#### [EXERCISE DESCRIPTION]
Reproduce word for word, from the entries below, the line with "syncDue := false, syncArmed", the line with "tfind t'.clkOut k", and every line between them, and nothing more.

-------- RECORDS FOR THIS EXERCISE --------

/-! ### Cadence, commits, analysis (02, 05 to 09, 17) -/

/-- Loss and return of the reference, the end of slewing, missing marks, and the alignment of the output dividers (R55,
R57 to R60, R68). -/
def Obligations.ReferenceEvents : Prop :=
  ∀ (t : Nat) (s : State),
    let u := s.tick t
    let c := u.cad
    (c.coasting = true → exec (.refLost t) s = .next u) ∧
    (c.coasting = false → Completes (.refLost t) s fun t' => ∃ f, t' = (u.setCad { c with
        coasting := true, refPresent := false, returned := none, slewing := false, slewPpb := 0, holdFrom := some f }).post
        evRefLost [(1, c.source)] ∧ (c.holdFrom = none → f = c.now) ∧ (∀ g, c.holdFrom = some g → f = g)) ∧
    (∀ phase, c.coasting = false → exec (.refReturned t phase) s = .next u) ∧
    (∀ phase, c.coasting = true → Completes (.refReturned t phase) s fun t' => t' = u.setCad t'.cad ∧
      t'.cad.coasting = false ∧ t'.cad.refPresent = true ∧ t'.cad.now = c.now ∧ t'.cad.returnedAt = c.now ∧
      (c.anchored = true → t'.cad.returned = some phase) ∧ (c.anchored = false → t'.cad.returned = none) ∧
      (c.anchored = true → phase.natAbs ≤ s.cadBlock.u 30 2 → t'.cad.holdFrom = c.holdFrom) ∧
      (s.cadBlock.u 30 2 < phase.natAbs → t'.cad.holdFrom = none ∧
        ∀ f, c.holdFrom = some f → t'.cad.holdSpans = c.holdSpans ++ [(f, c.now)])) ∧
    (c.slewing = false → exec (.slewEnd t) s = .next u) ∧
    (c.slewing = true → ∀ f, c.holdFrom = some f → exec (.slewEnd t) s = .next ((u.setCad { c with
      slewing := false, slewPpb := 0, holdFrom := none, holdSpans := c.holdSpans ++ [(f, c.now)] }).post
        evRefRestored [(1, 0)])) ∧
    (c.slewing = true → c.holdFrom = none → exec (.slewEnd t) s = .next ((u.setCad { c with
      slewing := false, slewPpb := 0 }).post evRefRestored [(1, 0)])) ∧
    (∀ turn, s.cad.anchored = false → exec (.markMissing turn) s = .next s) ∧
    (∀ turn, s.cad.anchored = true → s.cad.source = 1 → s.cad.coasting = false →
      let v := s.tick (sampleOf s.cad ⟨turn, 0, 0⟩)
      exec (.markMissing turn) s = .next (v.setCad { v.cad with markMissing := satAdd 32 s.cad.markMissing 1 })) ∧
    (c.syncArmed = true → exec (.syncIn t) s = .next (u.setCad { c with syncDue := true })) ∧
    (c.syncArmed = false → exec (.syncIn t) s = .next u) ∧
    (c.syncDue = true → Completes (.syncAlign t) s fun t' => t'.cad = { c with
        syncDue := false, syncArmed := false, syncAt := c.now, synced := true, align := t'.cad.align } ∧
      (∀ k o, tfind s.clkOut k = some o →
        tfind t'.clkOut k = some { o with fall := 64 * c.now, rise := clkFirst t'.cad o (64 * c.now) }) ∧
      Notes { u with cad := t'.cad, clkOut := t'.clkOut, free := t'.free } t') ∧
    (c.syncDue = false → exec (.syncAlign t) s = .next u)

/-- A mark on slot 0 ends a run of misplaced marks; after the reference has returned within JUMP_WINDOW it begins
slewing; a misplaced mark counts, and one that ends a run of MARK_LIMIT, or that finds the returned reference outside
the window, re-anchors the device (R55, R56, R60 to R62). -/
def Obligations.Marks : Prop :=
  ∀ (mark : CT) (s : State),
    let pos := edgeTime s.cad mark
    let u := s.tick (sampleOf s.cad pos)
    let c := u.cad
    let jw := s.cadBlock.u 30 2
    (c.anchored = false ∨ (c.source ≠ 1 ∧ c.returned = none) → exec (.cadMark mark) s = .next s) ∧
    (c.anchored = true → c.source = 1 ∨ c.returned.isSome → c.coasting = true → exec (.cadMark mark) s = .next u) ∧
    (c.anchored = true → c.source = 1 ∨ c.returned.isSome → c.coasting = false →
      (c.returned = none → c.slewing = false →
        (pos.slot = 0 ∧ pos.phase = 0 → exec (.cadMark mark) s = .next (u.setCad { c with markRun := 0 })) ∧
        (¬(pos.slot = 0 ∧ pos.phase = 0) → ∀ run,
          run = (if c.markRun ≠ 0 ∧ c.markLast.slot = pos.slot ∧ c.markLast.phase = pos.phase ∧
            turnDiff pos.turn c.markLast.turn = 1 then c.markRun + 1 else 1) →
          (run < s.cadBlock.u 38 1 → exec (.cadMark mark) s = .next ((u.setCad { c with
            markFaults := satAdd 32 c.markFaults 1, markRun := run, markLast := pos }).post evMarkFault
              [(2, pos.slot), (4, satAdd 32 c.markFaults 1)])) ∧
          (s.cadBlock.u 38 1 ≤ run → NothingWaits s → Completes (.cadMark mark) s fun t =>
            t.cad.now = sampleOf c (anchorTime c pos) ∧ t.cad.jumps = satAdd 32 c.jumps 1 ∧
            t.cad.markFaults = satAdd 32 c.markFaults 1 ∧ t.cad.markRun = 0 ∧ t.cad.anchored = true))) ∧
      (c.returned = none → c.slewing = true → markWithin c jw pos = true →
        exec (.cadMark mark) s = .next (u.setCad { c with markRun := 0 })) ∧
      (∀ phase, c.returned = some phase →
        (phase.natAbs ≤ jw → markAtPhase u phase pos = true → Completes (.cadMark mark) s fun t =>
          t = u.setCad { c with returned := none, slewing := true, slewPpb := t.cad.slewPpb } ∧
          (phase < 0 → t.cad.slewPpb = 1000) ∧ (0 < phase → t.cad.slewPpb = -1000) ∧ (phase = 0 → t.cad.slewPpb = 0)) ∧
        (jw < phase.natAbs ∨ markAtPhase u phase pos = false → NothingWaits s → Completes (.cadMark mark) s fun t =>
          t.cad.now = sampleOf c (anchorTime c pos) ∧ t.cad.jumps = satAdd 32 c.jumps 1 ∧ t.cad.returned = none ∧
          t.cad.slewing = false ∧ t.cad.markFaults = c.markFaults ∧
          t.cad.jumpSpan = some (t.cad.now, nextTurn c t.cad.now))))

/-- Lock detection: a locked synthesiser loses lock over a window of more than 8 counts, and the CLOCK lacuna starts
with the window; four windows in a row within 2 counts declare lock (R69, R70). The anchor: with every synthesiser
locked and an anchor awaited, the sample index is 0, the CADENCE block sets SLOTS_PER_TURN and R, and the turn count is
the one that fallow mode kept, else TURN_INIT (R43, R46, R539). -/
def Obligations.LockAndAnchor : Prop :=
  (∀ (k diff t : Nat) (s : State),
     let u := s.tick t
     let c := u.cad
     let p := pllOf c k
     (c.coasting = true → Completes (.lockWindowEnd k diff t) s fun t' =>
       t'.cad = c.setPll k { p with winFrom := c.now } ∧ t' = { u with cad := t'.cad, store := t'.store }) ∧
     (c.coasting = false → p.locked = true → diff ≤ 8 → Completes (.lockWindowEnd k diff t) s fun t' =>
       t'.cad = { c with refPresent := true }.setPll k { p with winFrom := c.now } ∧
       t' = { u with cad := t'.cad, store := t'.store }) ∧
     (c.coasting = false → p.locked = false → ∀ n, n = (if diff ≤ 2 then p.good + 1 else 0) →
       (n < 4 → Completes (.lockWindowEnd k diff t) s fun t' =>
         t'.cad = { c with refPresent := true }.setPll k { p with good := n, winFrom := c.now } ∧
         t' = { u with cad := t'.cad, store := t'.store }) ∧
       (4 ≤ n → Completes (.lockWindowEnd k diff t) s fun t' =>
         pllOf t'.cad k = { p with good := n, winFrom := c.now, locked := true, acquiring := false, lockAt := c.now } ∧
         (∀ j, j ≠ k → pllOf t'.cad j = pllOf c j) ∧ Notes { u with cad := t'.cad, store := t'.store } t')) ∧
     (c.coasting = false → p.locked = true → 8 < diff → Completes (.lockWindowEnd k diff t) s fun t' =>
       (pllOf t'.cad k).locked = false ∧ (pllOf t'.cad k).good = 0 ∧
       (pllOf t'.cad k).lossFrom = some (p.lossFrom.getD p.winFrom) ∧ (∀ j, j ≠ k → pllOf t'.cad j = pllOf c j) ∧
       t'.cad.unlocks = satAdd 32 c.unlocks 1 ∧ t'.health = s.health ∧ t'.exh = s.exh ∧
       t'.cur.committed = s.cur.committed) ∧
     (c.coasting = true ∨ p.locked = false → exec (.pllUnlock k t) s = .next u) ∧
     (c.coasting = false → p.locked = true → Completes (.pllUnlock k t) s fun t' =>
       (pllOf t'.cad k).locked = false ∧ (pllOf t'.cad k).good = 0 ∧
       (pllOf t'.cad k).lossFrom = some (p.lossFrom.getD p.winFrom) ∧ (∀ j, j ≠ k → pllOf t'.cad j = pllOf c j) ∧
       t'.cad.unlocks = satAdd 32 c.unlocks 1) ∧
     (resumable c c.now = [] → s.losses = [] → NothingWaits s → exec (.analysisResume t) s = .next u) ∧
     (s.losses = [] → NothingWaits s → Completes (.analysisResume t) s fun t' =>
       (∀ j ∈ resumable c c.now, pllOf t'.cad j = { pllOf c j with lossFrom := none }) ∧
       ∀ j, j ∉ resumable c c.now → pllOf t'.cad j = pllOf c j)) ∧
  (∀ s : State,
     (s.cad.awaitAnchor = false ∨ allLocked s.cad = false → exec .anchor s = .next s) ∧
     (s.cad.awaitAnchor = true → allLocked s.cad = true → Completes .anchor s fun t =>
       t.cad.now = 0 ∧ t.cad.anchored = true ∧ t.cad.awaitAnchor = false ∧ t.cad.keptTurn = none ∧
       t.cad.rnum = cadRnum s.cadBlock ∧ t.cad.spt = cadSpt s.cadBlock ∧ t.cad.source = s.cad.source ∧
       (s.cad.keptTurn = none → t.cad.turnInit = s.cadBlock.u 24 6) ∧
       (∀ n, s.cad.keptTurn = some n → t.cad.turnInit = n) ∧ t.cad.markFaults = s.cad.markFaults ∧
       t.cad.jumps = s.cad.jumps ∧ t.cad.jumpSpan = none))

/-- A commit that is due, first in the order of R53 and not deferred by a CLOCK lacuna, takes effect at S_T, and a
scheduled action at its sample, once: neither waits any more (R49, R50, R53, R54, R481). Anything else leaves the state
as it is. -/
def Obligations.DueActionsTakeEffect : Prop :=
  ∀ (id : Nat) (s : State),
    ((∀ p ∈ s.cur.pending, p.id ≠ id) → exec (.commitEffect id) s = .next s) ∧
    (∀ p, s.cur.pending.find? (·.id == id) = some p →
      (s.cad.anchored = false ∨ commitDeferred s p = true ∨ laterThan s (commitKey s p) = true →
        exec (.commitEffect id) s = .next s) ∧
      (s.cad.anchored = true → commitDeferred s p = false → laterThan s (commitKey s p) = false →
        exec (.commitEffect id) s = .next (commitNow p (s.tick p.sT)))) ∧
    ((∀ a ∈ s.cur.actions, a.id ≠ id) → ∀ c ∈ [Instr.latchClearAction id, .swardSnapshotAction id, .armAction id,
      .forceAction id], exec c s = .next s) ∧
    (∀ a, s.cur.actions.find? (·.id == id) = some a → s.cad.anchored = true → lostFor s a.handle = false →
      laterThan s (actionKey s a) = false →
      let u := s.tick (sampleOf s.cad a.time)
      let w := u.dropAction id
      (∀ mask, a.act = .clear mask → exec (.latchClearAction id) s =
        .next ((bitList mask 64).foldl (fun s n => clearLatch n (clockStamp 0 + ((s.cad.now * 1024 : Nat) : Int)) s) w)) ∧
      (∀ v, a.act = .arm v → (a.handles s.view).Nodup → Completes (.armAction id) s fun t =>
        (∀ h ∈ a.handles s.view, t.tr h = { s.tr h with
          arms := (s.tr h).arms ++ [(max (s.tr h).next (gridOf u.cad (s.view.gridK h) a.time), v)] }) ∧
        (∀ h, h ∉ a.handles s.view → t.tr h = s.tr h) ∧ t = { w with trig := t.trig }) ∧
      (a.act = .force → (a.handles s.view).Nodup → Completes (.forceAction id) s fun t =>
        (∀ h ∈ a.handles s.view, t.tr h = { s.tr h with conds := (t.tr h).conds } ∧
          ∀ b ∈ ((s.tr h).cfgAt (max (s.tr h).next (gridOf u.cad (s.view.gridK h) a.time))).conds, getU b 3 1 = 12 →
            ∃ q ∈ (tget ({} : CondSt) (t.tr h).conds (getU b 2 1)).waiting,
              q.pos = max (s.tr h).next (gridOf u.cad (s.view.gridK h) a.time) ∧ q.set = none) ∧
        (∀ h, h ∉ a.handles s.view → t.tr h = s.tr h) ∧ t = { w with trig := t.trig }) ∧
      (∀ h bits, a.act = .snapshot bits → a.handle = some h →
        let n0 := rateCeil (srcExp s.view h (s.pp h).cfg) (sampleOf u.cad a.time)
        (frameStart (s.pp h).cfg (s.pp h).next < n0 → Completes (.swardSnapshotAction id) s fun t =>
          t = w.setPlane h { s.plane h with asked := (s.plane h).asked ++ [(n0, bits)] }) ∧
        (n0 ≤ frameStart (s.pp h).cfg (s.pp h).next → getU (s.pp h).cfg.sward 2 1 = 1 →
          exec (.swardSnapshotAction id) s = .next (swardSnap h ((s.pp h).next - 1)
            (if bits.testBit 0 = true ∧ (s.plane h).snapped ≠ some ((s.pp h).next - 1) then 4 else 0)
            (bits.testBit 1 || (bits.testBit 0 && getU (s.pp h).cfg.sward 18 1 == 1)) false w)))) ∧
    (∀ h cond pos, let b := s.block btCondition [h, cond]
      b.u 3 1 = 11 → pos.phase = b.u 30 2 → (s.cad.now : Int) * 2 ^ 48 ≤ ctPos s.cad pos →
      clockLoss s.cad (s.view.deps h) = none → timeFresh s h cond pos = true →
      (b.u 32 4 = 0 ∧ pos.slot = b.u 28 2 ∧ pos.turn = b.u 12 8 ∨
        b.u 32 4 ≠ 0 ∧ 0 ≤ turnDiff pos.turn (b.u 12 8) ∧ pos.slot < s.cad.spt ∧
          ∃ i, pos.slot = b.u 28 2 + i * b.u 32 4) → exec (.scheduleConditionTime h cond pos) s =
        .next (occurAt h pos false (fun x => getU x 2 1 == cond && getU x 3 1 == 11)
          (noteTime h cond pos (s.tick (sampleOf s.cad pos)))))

--------

#### [RESPONSE TO THE EXERCISE]
        syncDue := false, syncArmed := false, syncAt := c.now, synced := true, align := t'.cad.align } ∧
      (∀ k o, tfind s.clkOut k = some o →
        tfind t'.clkOut k = some { o with fall := 64 * c.now, rise := clkFirst t'.cad o (64 * c.now) }) ∧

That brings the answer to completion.